___ Records to use ___
/-- AADDI (R82). -/
def wAaddi (iq : BitVec 2) (d : BitVec 4) (a : BitVec 4) (imm : BitVec 14) : Word :=
  aWord iq d (fun r => r.getA a + imm.signExtend 64)
def execAaddi (iq : BitVec 2) (d : BitVec 4) (a : BitVec 4) (imm : BitVec 14) (s : State) :
    Host.Outcome State Fault Refusal := issueAlone (wAaddi iq d a imm) s

/-- AGEN (R82). -/
def wAgen (iq : BitVec 2) (d : BitVec 4) (a : BitVec 5) (b : BitVec 5) (layer : BitVec 8) : Word :=
  aWord iq d (fun r =>
    r.r.kvbase + r.getS a * r.r.kvslot + layer.setWidth 64 * r.r.kvlayer + r.getS b * r.r.kvtok)
def execAgen (iq : BitVec 2) (d : BitVec 4) (a : BitVec 5) (b : BitVec 5) (layer : BitVec 8) (s : State) :
    Host.Outcome State Fault Refusal := issueAlone (wAgen iq d a b layer) s

/-! ## Scalar FP32 (R79–R81) -/

/-- FADD (R79). -/
def wFadd (iq : BitVec 2) (d : BitVec 5) (a : BitVec 5) (b : BitVec 5) : Word :=
  sWord iq d 4 (fun r => wide (f32Add (low32 (r.getS a)) (low32 (r.getS b))))
def execFadd (iq : BitVec 2) (d : BitVec 5) (a : BitVec 5) (b : BitVec 5) (s : State) : Host.Outcome State Fault Refusal :=
  issueAlone (wFadd iq d a b) s

/-- FSUB (R79). -/
def wFsub (iq : BitVec 2) (d : BitVec 5) (a : BitVec 5) (b : BitVec 5) : Word :=
  sWord iq d 4 (fun r => wide (f32Sub (low32 (r.getS a)) (low32 (r.getS b))))
def execFsub (iq : BitVec 2) (d : BitVec 5) (a : BitVec 5) (b : BitVec 5) (s : State) : Host.Outcome State Fault Refusal :=
  issueAlone (wFsub iq d a b) s

/-- FMUL (R79). -/
def wFmul (iq : BitVec 2) (d : BitVec 5) (a : BitVec 5) (b : BitVec 5) : Word :=
  sWord iq d 4 (fun r => wide (f32Mul (low32 (r.getS a)) (low32 (r.getS b))))
def execFmul (iq : BitVec 2) (d : BitVec 5) (a : BitVec 5) (b : BitVec 5) (s : State) : Host.Outcome State Fault Refusal :=
  issueAlone (wFmul iq d a b) s

/-- FDIV (R79). -/
def wFdiv (iq : BitVec 2) (d : BitVec 5) (a : BitVec 5) (b : BitVec 5) : Word :=
  sWord iq d 12 (fun r => wide (f32Div (low32 (r.getS a)) (low32 (r.getS b))))
def execFdiv (iq : BitVec 2) (d : BitVec 5) (a : BitVec 5) (b : BitVec 5) (s : State) : Host.Outcome State Fault Refusal :=
  issueAlone (wFdiv iq d a b) s

/-- FMIN (R79). -/
def wFmin (iq : BitVec 2) (d : BitVec 5) (a : BitVec 5) (b : BitVec 5) : Word :=
  sWord iq d 4 (fun r => wide (f32Min (low32 (r.getS a)) (low32 (r.getS b))))
def execFmin (iq : BitVec 2) (d : BitVec 5) (a : BitVec 5) (b : BitVec 5) (s : State) : Host.Outcome State Fault Refusal :=
  issueAlone (wFmin iq d a b) s

/-- FMAX (R79). -/
def wFmax (iq : BitVec 2) (d : BitVec 5) (a : BitVec 5) (b : BitVec 5) : Word :=
  sWord iq d 4 (fun r => wide (f32MaxOf (low32 (r.getS a)) (low32 (r.getS b))))
def execFmax (iq : BitVec 2) (d : BitVec 5) (a : BitVec 5) (b : BitVec 5) (s : State) : Host.Outcome State Fault Refusal :=
  issueAlone (wFmax iq d a b) s

/-- FCMP.EQ (R80). -/
def wFcmpEq (iq : BitVec 2) (d : BitVec 5) (a : BitVec 5) (b : BitVec 5) : Word :=
  sWord iq d 4 (fun r => truth (f32Eq (low32 (r.getS a)) (low32 (r.getS b))))
def execFcmpEq (iq : BitVec 2) (d : BitVec 5) (a : BitVec 5) (b : BitVec 5) (s : State) : Host.Outcome State Fault Refusal :=
  issueAlone (wFcmpEq iq d a b) s

/-- FCMP.LT (R80). -/
def wFcmpLt (iq : BitVec 2) (d : BitVec 5) (a : BitVec 5) (b : BitVec 5) : Word :=
  sWord iq d 4 (fun r => truth (f32Lt (low32 (r.getS a)) (low32 (r.getS b))))
def execFcmpLt (iq : BitVec 2) (d : BitVec 5) (a : BitVec 5) (b : BitVec 5) (s : State) : Host.Outcome State Fault Refusal :=
  issueAlone (wFcmpLt iq d a b) s

/-- FCMP.LE (R80). -/
def wFcmpLe (iq : BitVec 2) (d : BitVec 5) (a : BitVec 5) (b : BitVec 5) : Word :=
  sWord iq d 4 (fun r => truth (f32Le (low32 (r.getS a)) (low32 (r.getS b))))
def execFcmpLe (iq : BitVec 2) (d : BitVec 5) (a : BitVec 5) (b : BitVec 5) (s : State) : Host.Outcome State Fault Refusal :=
  issueAlone (wFcmpLe iq d a b) s

/-- FCMP.UN (R80). -/
def wFcmpUn (iq : BitVec 2) (d : BitVec 5) (a : BitVec 5) (b : BitVec 5) : Word :=
  sWord iq d 4 (fun r => truth (f32Un (low32 (r.getS a)) (low32 (r.getS b))))
def execFcmpUn (iq : BitVec 2) (d : BitVec 5) (a : BitVec 5) (b : BitVec 5) (s : State) : Host.Outcome State Fault Refusal :=
  issueAlone (wFcmpUn iq d a b) s

/-- FCVT.F2I (R81). -/
def wFcvtF2i (iq : BitVec 2) (d : BitVec 5) (a : BitVec 5) : Word := sWord iq d 4 (fun r => f32ToI64 (low32 (r.getS a)))
def execFcvtF2i (iq : BitVec 2) (d : BitVec 5) (a : BitVec 5) (s : State) : Host.Outcome State Fault Refusal :=
  issueAlone (wFcvtF2i iq d a) s

/-- FCVT.I2F (R81). -/
def wFcvtI2f (iq : BitVec 2) (d : BitVec 5) (a : BitVec 5) : Word := sWord iq d 4 (fun r => wide (i64ToF32 (r.getS a)))
def execFcvtI2f (iq : BitVec 2) (d : BitVec 5) (a : BitVec 5) (s : State) : Host.Outcome State Fault Refusal :=
  issueAlone (wFcvtI2f iq d a) s

/-- FCVT.F2BF (R81). -/
def wFcvtF2bf (iq : BitVec 2) (d : BitVec 5) (a : BitVec 5) : Word :=
  sWord iq d 4 (fun r => (f32ToBf16 (low32 (r.getS a))).setWidth 64)
def execFcvtF2bf (iq : BitVec 2) (d : BitVec 5) (a : BitVec 5) (s : State) : Host.Outcome State Fault Refusal :=
  issueAlone (wFcvtF2bf iq d a) s

/-- FCVT.BF2F (R81). -/
def wFcvtBf2f (iq : BitVec 2) (d : BitVec 5) (a : BitVec 5) : Word :=
  sWord iq d 4 (fun r => wide (bf16ToF32 ((r.getS a).setWidth 16)))
def execFcvtBf2f (iq : BitVec 2) (d : BitVec 5) (a : BitVec 5) (s : State) : Host.Outcome State Fault Refusal :=
  issueAlone (wFcvtBf2f iq d a) s

/-! ## Queues (R88) -/

/-- QPOPS (R88). -/
def wQpops (iq : BitVec 2) (d : BitVec 5) (q : BitVec 4) (pk : BitVec 1) (w : BitVec 6) : Word :=
  { sWord iq d 1 (fun r => word64 (r.head q) w.toNat) with
    prof := fun p => profBase 1 p && queueOk q p
    ops := [⟨q, pk == 1⟩] }
def execQpops (iq : BitVec 2) (d : BitVec 5) (q : BitVec 4) (pk : BitVec 1) (w : BitVec 6) (s : State) :
    Host.Outcome State Fault Refusal := issueAlone (wQpops iq d q pk w) s

/-- QPUSHS (R88): an entry whose word 0 is sa. -/
def wQpushs (iq : BitVec 2) (q : BitVec 4) (a : BitVec 5) : Word :=
  { Word.base 1 iq with
    prof := fun p => profBase 1 p && queueOk q p
    pushes := [q]
    act := fun s n r => r.fly (s.agent n).icyc 1 (.push q (entryOf ((s.agent n).getS a))) }
def execQpushs (iq : BitVec 2) (q : BitVec 4) (a : BitVec 5) (s : State) : Host.Outcome State Fault Refusal :=
  issueAlone (wQpushs iq q a) s

/-! ## Shape records (R93, R94) -/

/-- A loom controller has the shape registers of slot 7 only (R37). -/
def shapeOk (slot : BitVec 2) (p : Prof) : Bool := profBase 1 p && (!p.ctl || decide (slot = 3))

/-- SHW (R93): lands in the copy that is shadow at landing. -/
def wShw (iq : BitVec 2) (slot : BitVec 2) (h : BitVec 2) (a : BitVec 5) (field : BitVec 9) : Word :=
  { Word.base 1 iq with
    prof := shapeOk slot
    writes := [.shape slot h field]
    act := fun s n r => r.fly (s.agent n).icyc 1 (.shape slot h field ((s.agent n).getS a)) }
def execShw (iq : BitVec 2) (slot : BitVec 2) (h : BitVec 2) (a : BitVec 5) (field : BitVec 9) (s : State) :
    Host.Outcome State Fault Refusal := issueAlone (wShw iq slot h a field) s

/-- SHR (R93): the shadow copy before the bundle. -/
def wShr (iq : BitVec 2) (d : BitVec 5) (slot : BitVec 2) (h : BitVec 2) (field : BitVec 9) : Word :=
  { sWord iq d 1 (fun r => (r.shape slot h 1).field field) with prof := shapeOk slot }
def execShr (iq : BitVec 2) (d : BitVec 5) (slot : BitVec 2) (h : BitVec 2) (field : BitVec 9) (s : State) :
    Host.Outcome State Fault Refusal := issueAlone (wShr iq d slot h field) s

/-! ## Identifiers (R83) -/

/-- A slot-1 or slot-2 word that writes a constant of the agent. -/
def idWord (iq : BitVec 2) (d : BitVec 5) (f : Nat → Nat) : Word :=
  { Word.base 1 iq with
    writes := [.s d]
    act := fun s n r => r.fly (s.agent n).icyc 1 (.s d (BitVec.ofNat 64 (f n))) }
___
Task goal — Everything above from the line containing "FCVT.F2BF (R81). -/" down to the line containing "Queues (R88) -/" should be copied exactly, both end lines included, and nothing else.

The completed task —
/-- FCVT.F2BF (R81). -/
def wFcvtF2bf (iq : BitVec 2) (d : BitVec 5) (a : BitVec 5) : Word :=
  sWord iq d 4 (fun r => (f32ToBf16 (low32 (r.getS a))).setWidth 64)
def execFcvtF2bf (iq : BitVec 2) (d : BitVec 5) (a : BitVec 5) (s : State) : Host.Outcome State Fault Refusal :=
  issueAlone (wFcvtF2bf iq d a) s

/-- FCVT.BF2F (R81). -/
def wFcvtBf2f (iq : BitVec 2) (d : BitVec 5) (a : BitVec 5) : Word :=
  sWord iq d 4 (fun r => wide (bf16ToF32 ((r.getS a).setWidth 16)))
def execFcvtBf2f (iq : BitVec 2) (d : BitVec 5) (a : BitVec 5) (s : State) : Host.Outcome State Fault Refusal :=
  issueAlone (wFcvtBf2f iq d a) s

/-! ## Queues (R88) -/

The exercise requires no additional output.